### What needs to be done
Report every line of the data where the string "limit" appears.

[Data provided — start]

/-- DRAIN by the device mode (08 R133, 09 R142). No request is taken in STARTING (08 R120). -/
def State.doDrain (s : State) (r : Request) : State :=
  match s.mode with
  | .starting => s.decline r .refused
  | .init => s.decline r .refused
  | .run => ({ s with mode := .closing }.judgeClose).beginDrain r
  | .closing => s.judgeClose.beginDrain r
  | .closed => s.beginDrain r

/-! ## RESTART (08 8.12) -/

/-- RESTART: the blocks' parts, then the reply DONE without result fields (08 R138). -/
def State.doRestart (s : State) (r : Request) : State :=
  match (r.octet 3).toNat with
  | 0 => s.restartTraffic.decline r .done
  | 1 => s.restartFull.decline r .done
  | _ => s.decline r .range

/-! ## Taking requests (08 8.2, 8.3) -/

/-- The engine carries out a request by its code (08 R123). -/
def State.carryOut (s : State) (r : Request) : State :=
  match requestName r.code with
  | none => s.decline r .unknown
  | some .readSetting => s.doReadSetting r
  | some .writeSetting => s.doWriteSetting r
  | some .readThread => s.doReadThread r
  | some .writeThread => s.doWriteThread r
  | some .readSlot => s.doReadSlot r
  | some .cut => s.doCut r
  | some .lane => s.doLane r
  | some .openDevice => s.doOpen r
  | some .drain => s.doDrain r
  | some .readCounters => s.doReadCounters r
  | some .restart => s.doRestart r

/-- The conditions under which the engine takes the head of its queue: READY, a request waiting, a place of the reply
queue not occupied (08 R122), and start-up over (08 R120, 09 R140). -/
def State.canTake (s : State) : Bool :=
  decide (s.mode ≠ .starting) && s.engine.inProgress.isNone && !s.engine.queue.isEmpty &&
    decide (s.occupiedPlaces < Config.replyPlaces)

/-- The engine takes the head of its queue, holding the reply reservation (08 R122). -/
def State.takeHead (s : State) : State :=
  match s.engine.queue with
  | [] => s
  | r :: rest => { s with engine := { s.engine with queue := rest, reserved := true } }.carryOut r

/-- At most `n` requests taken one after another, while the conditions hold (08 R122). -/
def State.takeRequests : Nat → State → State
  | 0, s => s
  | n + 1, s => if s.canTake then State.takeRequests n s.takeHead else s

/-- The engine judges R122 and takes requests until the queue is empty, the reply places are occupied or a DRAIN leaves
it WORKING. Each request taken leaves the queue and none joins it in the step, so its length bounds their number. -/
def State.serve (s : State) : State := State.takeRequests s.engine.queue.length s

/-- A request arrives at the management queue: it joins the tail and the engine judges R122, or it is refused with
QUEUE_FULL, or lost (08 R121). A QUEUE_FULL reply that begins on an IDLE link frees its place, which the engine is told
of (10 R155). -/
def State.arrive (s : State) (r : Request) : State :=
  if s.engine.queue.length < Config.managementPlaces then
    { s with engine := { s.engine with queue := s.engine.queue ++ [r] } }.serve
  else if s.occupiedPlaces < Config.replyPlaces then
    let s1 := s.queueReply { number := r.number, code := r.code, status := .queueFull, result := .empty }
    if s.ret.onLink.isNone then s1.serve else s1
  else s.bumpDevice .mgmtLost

[Data provided — finish]
[Data provided — start]

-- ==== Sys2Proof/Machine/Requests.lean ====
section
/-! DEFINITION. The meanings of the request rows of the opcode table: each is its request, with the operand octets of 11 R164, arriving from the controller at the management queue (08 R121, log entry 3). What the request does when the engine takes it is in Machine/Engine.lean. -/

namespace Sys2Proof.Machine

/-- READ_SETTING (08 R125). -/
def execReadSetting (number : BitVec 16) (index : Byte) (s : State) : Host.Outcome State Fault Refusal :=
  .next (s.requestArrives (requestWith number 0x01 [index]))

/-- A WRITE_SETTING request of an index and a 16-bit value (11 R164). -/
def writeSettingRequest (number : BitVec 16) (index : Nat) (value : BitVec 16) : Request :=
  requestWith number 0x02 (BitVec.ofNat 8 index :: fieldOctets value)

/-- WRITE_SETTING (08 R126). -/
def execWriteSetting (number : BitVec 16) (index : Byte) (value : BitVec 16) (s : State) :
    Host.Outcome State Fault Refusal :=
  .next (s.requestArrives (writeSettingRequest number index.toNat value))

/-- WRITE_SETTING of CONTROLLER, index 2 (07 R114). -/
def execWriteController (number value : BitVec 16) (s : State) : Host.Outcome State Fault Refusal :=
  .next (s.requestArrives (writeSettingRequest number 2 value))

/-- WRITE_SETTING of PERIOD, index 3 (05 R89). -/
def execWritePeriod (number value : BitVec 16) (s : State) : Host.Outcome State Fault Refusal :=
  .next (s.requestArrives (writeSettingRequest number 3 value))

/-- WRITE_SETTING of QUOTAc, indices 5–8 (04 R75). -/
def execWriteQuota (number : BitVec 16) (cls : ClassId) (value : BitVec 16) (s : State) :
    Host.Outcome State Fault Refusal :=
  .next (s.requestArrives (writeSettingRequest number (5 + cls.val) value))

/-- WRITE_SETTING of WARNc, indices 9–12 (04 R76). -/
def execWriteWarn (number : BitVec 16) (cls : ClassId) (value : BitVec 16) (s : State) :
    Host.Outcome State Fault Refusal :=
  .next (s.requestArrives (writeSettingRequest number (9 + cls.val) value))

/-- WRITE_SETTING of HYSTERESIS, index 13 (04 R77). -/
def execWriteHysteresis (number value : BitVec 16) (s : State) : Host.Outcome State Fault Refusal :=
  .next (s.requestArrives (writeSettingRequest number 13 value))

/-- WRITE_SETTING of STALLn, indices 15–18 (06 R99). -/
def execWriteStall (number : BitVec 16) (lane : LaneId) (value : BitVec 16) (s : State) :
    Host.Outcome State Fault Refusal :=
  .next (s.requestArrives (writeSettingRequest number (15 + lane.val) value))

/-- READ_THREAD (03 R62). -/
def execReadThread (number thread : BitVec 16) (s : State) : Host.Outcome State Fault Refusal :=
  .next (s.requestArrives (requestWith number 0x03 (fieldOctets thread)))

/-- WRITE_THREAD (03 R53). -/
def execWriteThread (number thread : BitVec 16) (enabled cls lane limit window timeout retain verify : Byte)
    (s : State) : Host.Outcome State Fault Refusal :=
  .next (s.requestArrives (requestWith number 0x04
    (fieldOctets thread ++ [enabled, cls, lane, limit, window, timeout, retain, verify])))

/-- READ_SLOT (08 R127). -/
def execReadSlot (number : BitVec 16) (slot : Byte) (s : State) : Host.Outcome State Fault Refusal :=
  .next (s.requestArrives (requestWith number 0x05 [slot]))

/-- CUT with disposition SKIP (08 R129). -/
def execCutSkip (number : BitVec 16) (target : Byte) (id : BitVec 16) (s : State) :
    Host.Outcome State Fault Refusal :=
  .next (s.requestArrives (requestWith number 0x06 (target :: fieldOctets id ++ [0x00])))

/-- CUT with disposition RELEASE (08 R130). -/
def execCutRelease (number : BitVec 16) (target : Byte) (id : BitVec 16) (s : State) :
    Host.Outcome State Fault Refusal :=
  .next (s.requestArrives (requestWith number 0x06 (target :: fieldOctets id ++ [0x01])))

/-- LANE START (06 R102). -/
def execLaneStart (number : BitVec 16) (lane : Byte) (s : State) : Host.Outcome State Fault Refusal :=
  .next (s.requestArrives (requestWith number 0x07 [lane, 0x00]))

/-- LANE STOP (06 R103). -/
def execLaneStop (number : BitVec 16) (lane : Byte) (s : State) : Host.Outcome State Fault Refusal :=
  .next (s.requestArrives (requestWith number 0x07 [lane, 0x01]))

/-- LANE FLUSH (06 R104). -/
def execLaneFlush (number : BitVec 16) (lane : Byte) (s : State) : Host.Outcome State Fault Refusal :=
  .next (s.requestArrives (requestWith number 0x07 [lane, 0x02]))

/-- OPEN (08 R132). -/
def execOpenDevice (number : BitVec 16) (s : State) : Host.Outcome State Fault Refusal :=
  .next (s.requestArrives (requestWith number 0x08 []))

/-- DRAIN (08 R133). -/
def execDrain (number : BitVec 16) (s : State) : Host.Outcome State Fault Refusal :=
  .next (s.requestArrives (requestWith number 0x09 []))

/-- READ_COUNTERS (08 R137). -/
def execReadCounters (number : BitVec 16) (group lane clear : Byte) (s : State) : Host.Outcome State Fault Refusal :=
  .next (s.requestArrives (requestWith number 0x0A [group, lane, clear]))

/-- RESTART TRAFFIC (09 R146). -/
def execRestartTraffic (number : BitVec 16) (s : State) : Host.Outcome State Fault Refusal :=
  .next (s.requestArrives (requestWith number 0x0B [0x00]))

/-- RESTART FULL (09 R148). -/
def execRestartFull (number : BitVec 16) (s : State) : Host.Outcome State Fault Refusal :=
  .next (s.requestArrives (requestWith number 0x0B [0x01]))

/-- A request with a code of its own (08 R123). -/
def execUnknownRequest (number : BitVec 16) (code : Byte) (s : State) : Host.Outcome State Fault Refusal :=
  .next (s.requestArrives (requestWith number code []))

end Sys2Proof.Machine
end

[Data provided — finish]
[Data provided — start]

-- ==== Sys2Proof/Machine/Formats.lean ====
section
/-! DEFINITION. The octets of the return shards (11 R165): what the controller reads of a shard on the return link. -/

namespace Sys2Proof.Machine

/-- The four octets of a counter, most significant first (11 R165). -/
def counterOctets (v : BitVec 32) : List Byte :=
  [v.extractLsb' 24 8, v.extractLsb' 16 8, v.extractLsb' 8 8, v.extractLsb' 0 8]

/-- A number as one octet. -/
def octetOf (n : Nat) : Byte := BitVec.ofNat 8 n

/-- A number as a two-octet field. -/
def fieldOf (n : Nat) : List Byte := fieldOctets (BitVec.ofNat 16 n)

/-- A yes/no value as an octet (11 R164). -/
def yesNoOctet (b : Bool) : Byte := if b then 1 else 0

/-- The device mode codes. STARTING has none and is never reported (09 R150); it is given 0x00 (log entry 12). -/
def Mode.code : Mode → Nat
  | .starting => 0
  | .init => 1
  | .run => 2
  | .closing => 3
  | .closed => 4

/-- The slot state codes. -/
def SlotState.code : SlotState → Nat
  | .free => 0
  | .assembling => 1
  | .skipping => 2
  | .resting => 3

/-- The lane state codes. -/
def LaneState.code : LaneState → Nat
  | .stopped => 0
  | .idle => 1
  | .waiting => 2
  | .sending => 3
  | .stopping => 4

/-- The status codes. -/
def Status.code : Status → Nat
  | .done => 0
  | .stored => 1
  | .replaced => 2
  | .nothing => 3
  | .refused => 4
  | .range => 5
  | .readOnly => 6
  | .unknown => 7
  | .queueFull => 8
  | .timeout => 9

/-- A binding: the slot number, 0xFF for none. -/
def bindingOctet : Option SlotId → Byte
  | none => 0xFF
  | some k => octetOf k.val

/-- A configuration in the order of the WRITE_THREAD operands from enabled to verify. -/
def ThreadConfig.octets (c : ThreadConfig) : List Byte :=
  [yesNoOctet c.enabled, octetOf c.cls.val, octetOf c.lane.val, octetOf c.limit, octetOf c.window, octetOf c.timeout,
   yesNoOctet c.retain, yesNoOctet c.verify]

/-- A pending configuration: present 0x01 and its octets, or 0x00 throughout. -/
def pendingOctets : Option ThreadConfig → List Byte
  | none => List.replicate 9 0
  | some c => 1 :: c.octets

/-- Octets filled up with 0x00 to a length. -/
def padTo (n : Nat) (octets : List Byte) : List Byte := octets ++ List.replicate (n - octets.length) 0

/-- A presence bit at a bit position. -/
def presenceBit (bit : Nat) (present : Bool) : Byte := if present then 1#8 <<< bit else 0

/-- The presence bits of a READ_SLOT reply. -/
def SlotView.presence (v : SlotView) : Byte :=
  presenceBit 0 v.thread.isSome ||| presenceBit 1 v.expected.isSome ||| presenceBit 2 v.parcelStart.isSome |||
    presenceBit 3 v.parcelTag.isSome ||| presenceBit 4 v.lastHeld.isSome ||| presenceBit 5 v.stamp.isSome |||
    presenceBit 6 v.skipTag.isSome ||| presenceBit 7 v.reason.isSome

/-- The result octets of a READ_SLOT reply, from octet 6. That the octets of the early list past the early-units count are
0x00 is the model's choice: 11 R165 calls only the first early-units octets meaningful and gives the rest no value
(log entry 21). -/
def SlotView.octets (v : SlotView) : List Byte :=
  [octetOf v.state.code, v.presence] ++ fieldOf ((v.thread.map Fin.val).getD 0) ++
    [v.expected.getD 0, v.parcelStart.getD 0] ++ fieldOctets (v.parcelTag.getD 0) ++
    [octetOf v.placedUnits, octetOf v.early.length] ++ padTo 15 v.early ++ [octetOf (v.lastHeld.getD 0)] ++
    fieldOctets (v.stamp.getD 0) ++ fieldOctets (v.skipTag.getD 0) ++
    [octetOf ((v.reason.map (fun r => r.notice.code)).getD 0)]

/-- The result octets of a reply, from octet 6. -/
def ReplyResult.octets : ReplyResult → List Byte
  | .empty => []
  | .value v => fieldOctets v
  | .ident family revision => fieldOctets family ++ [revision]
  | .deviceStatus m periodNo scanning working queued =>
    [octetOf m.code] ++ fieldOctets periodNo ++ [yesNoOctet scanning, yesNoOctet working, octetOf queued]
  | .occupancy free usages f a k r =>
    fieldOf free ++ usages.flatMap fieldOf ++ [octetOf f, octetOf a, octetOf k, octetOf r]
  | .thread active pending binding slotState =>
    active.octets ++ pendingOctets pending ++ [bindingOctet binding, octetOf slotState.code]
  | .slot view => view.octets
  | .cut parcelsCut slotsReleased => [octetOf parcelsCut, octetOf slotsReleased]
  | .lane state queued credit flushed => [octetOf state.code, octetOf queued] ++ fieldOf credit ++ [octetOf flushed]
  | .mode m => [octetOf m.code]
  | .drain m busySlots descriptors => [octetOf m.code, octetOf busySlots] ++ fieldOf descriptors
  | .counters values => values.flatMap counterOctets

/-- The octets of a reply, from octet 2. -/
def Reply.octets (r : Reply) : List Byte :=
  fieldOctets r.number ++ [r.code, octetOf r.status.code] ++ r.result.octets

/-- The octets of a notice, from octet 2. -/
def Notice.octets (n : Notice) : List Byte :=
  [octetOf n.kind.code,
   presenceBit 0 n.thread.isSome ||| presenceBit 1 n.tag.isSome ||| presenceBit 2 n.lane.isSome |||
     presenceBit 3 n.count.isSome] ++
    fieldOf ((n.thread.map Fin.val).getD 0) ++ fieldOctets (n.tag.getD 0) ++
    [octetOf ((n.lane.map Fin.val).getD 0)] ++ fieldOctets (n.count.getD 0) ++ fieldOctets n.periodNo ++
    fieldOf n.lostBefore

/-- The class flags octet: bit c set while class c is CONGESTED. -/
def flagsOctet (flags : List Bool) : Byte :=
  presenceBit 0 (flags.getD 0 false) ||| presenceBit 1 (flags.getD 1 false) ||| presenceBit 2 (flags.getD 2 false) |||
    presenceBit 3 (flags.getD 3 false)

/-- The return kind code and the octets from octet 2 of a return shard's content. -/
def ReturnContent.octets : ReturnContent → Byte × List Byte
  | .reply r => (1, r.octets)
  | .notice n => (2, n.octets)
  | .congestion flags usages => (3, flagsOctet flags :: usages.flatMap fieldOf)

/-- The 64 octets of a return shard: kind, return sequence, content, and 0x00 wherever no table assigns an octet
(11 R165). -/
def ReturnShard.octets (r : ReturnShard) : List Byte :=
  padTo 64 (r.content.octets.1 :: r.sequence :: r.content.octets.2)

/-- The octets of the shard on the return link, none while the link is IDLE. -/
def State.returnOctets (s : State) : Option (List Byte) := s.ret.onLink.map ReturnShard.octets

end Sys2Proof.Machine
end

[Data provided — finish]

### Response to this task
def execWriteThread (number thread : BitVec 16) (enabled cls lane limit window timeout retain verify : Byte)
    (fieldOctets thread ++ [enabled, cls, lane, limit, window, timeout, retain, verify])))
  [yesNoOctet c.enabled, octetOf c.cls.val, octetOf c.lane.val, octetOf c.limit, octetOf c.window, octetOf c.timeout,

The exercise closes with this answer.